Chapter Two: Empty Threats

0 0 0
                                    

Whitley's funeral was held on Friday 13th in one of Seattle's cathedral churches with half of the university community showing up to give condolences to Whitley's widowed mother and the closed casket that held Whitley. Lucca noticed that most of the students had shown up for one of two reasons: to either catch a glimpse of Whitley's body, to fulfil some morbid curiosity, or to gain their fifteen-minutes of fame with the news crews and camera vans that waited outside.

Lucca, and that of the DeMarco family, attended to give their condolences. For the most part, they had been raised as Catholics and it was the right thing to do on any front, given the circumstance, regardless of religion.

Though Lucca's reasons for attending weren't so much about condolences as they were about providing her with a chance to survey the congregation of grievers. She didn't need the fame, or to see the body.

She wanted to know if the killers had been brave enough to show their faces to what was a close approximate to the scene of the crime. Killers often enjoyed seeing the result of their handiwork.

Nate, of course, wasn't happy about Lucca putting herself in possible danger, believing in Murphy's Law of combat: that if the enemy was in sight, then so was she. The result of which now had the former black-ops soldier breaching their personal space rule and standing within kicking distance to Lucca's left.

He should have been counting his lucky stars that the skirt of her dress didn't allow her to kick her legs that high.

She'd mentioned his insubordination - this, a perfect example.

Jake had raised his eyebrows when he'd joined her in the pews, spotting the man he knew only as her personal driver a few feet away. Lucca had informed him that he was there only as a means of crowd control. Victor, himself, had been thankful.

Someone for crowd control was what they had needed. The church was packed.

"There are rumours, you know," Jake says partway through the ceremony, interrupting the Priest as he led the church in a prayer.

They were several rows from the front, closer to the outer edge and a few feet from a nearby exit in case of a need for escape. From the angle Lucca was sitting on, she could see the shaking shoulders of Whitley's mother as she tried to contain her sobs. She could also see Detective Garrison and the high ponytail of his partner. The bowed head of Amelia as she fazed in and out of consciousness thanks to heavy sedation.

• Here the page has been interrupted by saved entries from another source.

-- ==== Sys2Proof/Machine/Bundle.lean ====
section
/-! DEFINITION. The schedule bundle as plain data: the header of Table 11.1 and the contents of the
sections of Table 11.2, and a firmware bundle's fields (Table 14.10). -/

namespace Sys2Proof.Machine

/-- The header of a schedule bundle (Table 11.1). -/
structure BHeader where
  /-- MAGIC -/
  magic : Nat := 0
  /-- FORMAT, major in the upper byte -/
  format : Nat := 0
  /-- directory entries -/
  sections : Nat := 0
  /-- SCHEDULE_ID -/
  scheduleId : Nat := 0
  /-- DOMAIN -/
  domain : Nat := 0
  /-- RANK -/
  rank : Nat := 0
  /-- MEMBERS -/
  members : Nat := 0
  /-- PROFILE: 0 P-FULL, 1 P-MID, 2 P-LOW -/
  profile : Nat := 0
  /-- STEPPINGS mask -/
  steppings : Nat := 0
  /-- required Maltster main image version -/
  mainFw : Nat := 0
  /-- required link image version -/
  linkFw : Nat := 0
  /-- required memory-training image version -/
  memFw : Nat := 0
  /-- LENGTH -/
  length : Nat := 0
  /-- DIGEST, 64 bytes as a number -/
  digest : Nat := 0
  /-- a reserved field is not zero -/
  reservedBad : Bool := false
  deriving DecidableEq, Repr, Inhabited

/-- What a MASH sequencer instruction passes to the queue (R54). -/
inductive MashItem where
  /-- one 32-bit register instruction (R57) -/
  | reg (w : Nat)
  /-- a loop descriptor at a plot-store offset (R65) -/
  | loop (off : Nat)
  /-- a root descriptor at a plot-store offset (R72) -/
  | root (off : Nat)
  deriving DecidableEq, Repr, Inhabited

/-- One plot sequencer instruction (Table 02.2); the bundle's PROGRAMS section holds them. -/
inductive SeqInstr where
  /-- HOP, descriptor offset -/
  | hop (off : Nat)
  /-- WLOAD, descriptor offset -/
  | wload (off : Nat)
  /-- MASH -/
  | mash (m : MashItem)
  /-- MOVE, descriptor offset -/
  | move (off : Nat)
  /-- SWAIT s, n -/
  | swait (sem n : Nat)
  /-- SPOST s, d on a local semaphore -/
  | spost (sem : Nat) (d : Int)
  /-- SPOST to a remote target: rank, plot, semaphore, count -/
  | spostRemote (rank plot sem : Nat) (d : Int)
  /-- EWAIT for a named epoch -/
  | ewait (epoch : Nat)
  /-- FCLR -/
  | fclr
  /-- the bundle's tally point of the plot (R113) -/
  | tallyPoint
  /-- an arrival at a LOCAL tally (R272) -/
  | arrive (n : Nat)
  deriving DecidableEq, Repr, Inhabited

/-- One plot's program: a primary and a deferred stream (R288). -/
structure Program where
  /-- plot -/
  plot : Nat
  /-- primary stream -/
  primary : List SeqInstr
  /-- deferred stream -/
  deferred : List SeqInstr
  deriving DecidableEq, Repr, Inhabited

/-- SEMAPHORES entry: an assigned semaphore (R269). -/
structure SemDef where
  /-- plot -/
  plot : Nat
  /-- semaphore 0 to 47 -/
  sem : Nat
  /-- class, Table 11.4 -/
  cls : Nat
  /-- INIT -/
  init : Nat
  deriving DecidableEq, Repr, Inhabited

/-- SCALES: one slot (R96). -/
structure SlotDef where
  /-- plot -/
  plot : Nat
  /-- slot 1 to 63 -/
  slot : Nat
  /-- K of a FIXED slot -/
  k : Int
  /-- 0 FIXED, 1 HISTORY, 2 PRESENT -/
  mode : Nat
  /-- N - 1 -/
  nwin : Nat
  /-- format code of the target exponent -/
  tfmt : Nat
  /-- MARGIN -/
  margin : Nat
  /-- scale group -/
  group : Nat
  deriving DecidableEq, Repr, Inhabited

/-- SCALES: one scale group (R100, R101, R384). -/
structure GroupDef where
  /-- group 0 to 4095 -/
  group : Nat
  /-- KMIN -/
  kmin : Int
  /-- KMAX -/
  kmax : Int
  /-- KINIT -/
  kinit : Int
  /-- fabric tally and lane of a HISTORY group spanning modules -/
  tally : Option (Nat × Nat)
  /-- its arrival point: plan entry and flit time (R101) -/
  arriveAt : Nat × Nat := (0, 0)
  deriving DecidableEq, Repr, Inhabited

/-- REGIONS: a replay region entry of a plot (Table 05.5). -/
structure RegionDef where
  /-- plot -/
  plot : Nat
  /-- TAG -/
  tag : Nat
  /-- LEVEL -/
  level : Nat
  /-- OUT_SLOT -/
  outSlot : Nat
  /-- SCOPE_TALLY -/
  scopeTally : Nat
  /-- SCOPE_EN -/
  scopeEn : Bool
  /-- CHECK_PC -/
  checkPc : Nat
  /-- RESUME_PC -/
  resumePc : Nat
  /-- WIDE16_PC -/
  wide16 : Nat
  /-- WIDE32_PC -/
  wide32 : Nat
  /-- last instruction of the level-1 replay program -/
  end16 : Nat
  /-- last instruction of the level-2 replay program -/
  end32 : Nat
  deriving DecidableEq, Repr, Inhabited

/-- How a lane combines (R274). -/
inductive LaneOp where
  | sum | max | or
  deriving DecidableEq, Repr, Inhabited

/-- The kind of a tally (Table 11.6). -/
inductive TallyKind where
  | localT | epoch | barrier | combine
  deriving DecidableEq, Repr, Inhabited

/-- One member's record in a fabric tally's tree (R273). -/
structure TreeNode where
  /-- rank -/
  rank : Nat
  /-- parent rank, and this member's port toward it; none at the root -/
  parent : Option (Nat × Nat)
  /-- alternate parent rank and port -/
  alt : Option (Nat × Nat)
  /-- children: rank, this member's port toward it, its subtree size -/
  children : List (Nat × Nat × Nat)
  /-- subtree size -/
  size : Nat
  /-- D_group in ps -/
  dGroup : Nat
  deriving DecidableEq, Repr, Inhabited

/-- TALLIES: one tally counter definition (R272, R273). -/
structure TallyDef where
  /-- tally counter 0 to 255 -/
  n : Nat
  /-- kind -/
  kind : TallyKind
  /-- fabric tally number 0 to 63 -/
  fid : Nat
  /-- rank of the root -/
  root : Nat
  /-- TARGET of a LOCAL tally -/
  target : Nat
  /-- lanes of a COMBINE tally -/
  lanes : List LaneOp
  /-- the whole tree -/
  tree : List TreeNode
  /-- semaphores posted: plot, semaphore -/
  posts : List (Nat × Nat)
  deriving DecidableEq, Repr, Inhabited

/-- PLAN: one epoch of a step (R278). -/
structure PlanEntry where
  /-- epoch template -/
  template : Nat
  /-- flit time of the arrival for the next epoch -/
  arriveAt : Nat
  /-- the next epoch opens a step -/
  opensStep : Bool
  /-- the next epoch opens the update exchange -/
  opensUpdate : Bool
  /-- this epoch is the look-ahead start epoch (R24, R157) -/
  lookahead : Bool
  deriving DecidableEq, Repr, Inhabited

/-- The kind of a slot run (Table 10.7). -/
inductive RunKind where
  | txLocal | txForward | rxLocal | rxForward | rxBoth
  deriving DecidableEq, Repr, Inhabited

/-- One slot run (Table 10.7). -/
structure Run where
  /-- port -/
  port : Nat
  /-- first data position -/
  start : Nat
  /-- data positions -/
  len : Nat
  /-- KIND -/
  kind : RunKind
  /-- PEER_PORT -/
  peer : Nat
  /-- STREAM -/
  stream : Nat
  /-- STREAM_OFF -/
  streamOff : Nat
  /-- MARKER -/
  marker : Nat
  deriving DecidableEq, Repr, Inhabited

/-- TEMPLATES: one epoch template (Table 10.6) with the run lists it points to. -/
structure Template where
  /-- the 18 words of Table 10.6 -/
  words : List Nat
  /-- by port, the entries at RUN_BASE_p, two words each (Table 10.7) -/
  lists : List (List (Nat × Nat))
  deriving DecidableEq, Repr, Inhabited

/-- Word i of a template. -/
def Template.word (t : Template) (i : Nat) : Nat := t.words.getD i 0

/-- TEMPLATE. -/
def Template.num (t : Template) : Nat := natBits 22 20 (t.word 0)

/-- EPOCH_FLITS. -/
def Template.flits (t : Template) : Nat := natBits 19 0 (t.word 0)

/-- RUN_BASE_p. -/
def Template.base (t : Template) (p : Nat) : Nat := natBits 43 0 (t.word (2 + p))

/-- RUN_COUNT_p. -/
def Template.count (t : Template) (p : Nat) : Nat := natBits 60 44 (t.word (2 + p))

/-- KIND of a run; 5 to 7 are reserved. -/
def RunKind.ofCode : Nat → Option RunKind
  | 0 => some .txLocal
  | 1 => some .txForward
  | 2 => some .rxLocal
  | 3 => some .rxForward
  | 4 => some .rxBoth
  | _ => none

/-- The run that an entry of port p's list describes (Table 10.7), none for a reserved KIND. -/
def runEntry (p : Nat) (e : Nat × Nat) : Option Run :=
  (RunKind.ofCode (natBits 42 40 e.1)).map (fun k =>
    { port := p, start := natBits 19 0 e.1, len := natBits 39 20 e.1, kind := k, peer := natBits 46 43 e.1, stream := natBits 63 48 e.1
      streamOff := natBits 31 0 e.2, marker := natBits 47 32 e.2 })

/-- The runs of port p in list order. -/
def Template.portRuns (t : Template) (p : Nat) : List Run := (t.lists.getD p []).filterMap (runEntry p)

/-- The runs of every port. -/
def Template.runs (t : Template) : List Run := ((List.range 16).map t.portRuns).flatten

/-- Reserved fields of a template and its entries are zero, and its lists hold RUN_COUNT entries (R12, R245, R246). -/
def Template.clean (t : Template) : Bool :=
  t.words.length == 18 && natBits 63 23 (t.word 0) == 0 && t.word 1 == 0 && t.lists.length == 16 &&
    (List.range 16).all (fun p => natBits 63 61 (t.word (2 + p)) == 0 && decide (t.count p ≤ 65536) && (t.lists.getD p []).length == t.count p) &&
    t.lists.all (fun l => l.all (fun e => (RunKind.ofCode (natBits 42 40 e.1)).isSome && !natBit 47 e.1 && natBits 63 48 e.2 == 0))

/-- The bytes of port p's run list. -/
def Template.listBytes (t : Template) (p : Nat) : List Byte :=
  ((t.lists.getD p []).map (fun e => leBytes 8 e.1 ++ leBytes 8 e.2)).flatten

/-- The kind of a stream (Table 11.10). -/
inductive StreamKind where
  | plot | grnReq | grnRows | gradRec | contrib | reduced | dist | cask | reshard | split
  deriving DecidableEq, Repr, Inhabited

/-- STREAMS: one stream (Table 11.10). -/
structure StreamDef where
  /-- stream number -/
  id : Nat
  /-- KIND -/
  kind : StreamKind
  /-- DIR: RX -/
  rx : Bool
  /-- PLOT -/
  plot : Nat
  /-- SEM -/
  sem : Nat
  /-- UNIT -/
  unit : Nat
  /-- GROUP -/
  group : Nat
  /-- BASE -/
  base : Nat
  /-- FLITS -/
  flits : Nat
  /-- FLAGS_BASE -/
  flagsBase : Nat
  deriving DecidableEq, Repr, Inhabited

/-- REDUCTIONS: one reduction group (R282, R283). -/
structure ReductionDef where
  /-- group number -/
  group : Nat
  /-- REPLICA group, else DENSE -/
  replica : Bool
  /-- members in rank order -/
  members : List Nat
  /-- owner's rank -/
  owner : Nat
  /-- blocks -/
  blocks : Nat
  /-- segment block counts -/
  segs : List Nat
  /-- PRESENT slot of each segment's quantisation loop: plot and slot (R104, R283, R384) -/
  slots : List (Nat × Nat)
  /-- tensor (DENSE) or table (REPLICA) -/
  target : Nat
  /-- first dense group, or first replica record position -/
  first : Nat
  /-- CARRY_BASE -/
  carryBase : Nat
  /-- CONTRIB stream -/
  stream : Nat
  /-- device address of this module's own quantised contribution blocks -/
  srcBase : Nat
  deriving DecidableEq, Repr, Inhabited

/-- LINKS: one port's expectations (Table 11.2). -/
structure LinkDef where
  /-- port -/
  port : Nat
  /-- expected partner rank -/
  partnerRank : Nat
  /-- expected partner port -/
  partnerPort : Nat
  /-- DELAY_MAX in 25 ps units -/
  delayMax : Nat
  /-- LINK_SIG expected from the partner -/
  linkSig : Nat
  /-- LINK_SIG this port sends -/
  ownSig : Nat
  /-- ranks whose withy messages are routed over this port, and their alternate port -/
  routes : List (Nat × Option Nat)
  deriving DecidableEq, Repr, Inhabited

/-- PLACEMENT: a statically placed range (R22). -/
structure StaticDef where
  /-- first byte -/
  base : Nat
  /-- bytes -/
  size : Nat
  deriving DecidableEq, Repr, Inhabited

What exactly had she seen?

Jake was sitting with the DeMarcos. On Lucca's right, one arm stretched on the chair behind her, the rest of his body sitting in a lazy, too-relaxed posture. Giada, one of Lucca's cousins, was sitting on Jake's right with the same disrespectful slouch to her posture, but became more attentive when Jake started talking.

"About Whitley," he continued. "Owing some debts to the mob. They came to collect."

Lucca grimaced, wondered what people found so interesting about rumours, especially when they were ill and unconfirmed. But perhaps it served as a gateway to the truth, to the crime family that had killed him. The mob.

But...

"It's ill-mannered to speak of the dead," she berated him in a low tone.

"What about the rumours about a shrink being brought into the school for counselling," Giada tells them, turning herself to better face them. "That's not about the dead."

The university had been closed down for the remainder of the week, while the police gathered any necessary evidence and spoke to witnesses. Class credit was given to end results as a means of justification for the students. Giada and Jake had both proven during that time that the rumour mill of Washington University didn't need the school to be open to still be churning out a story.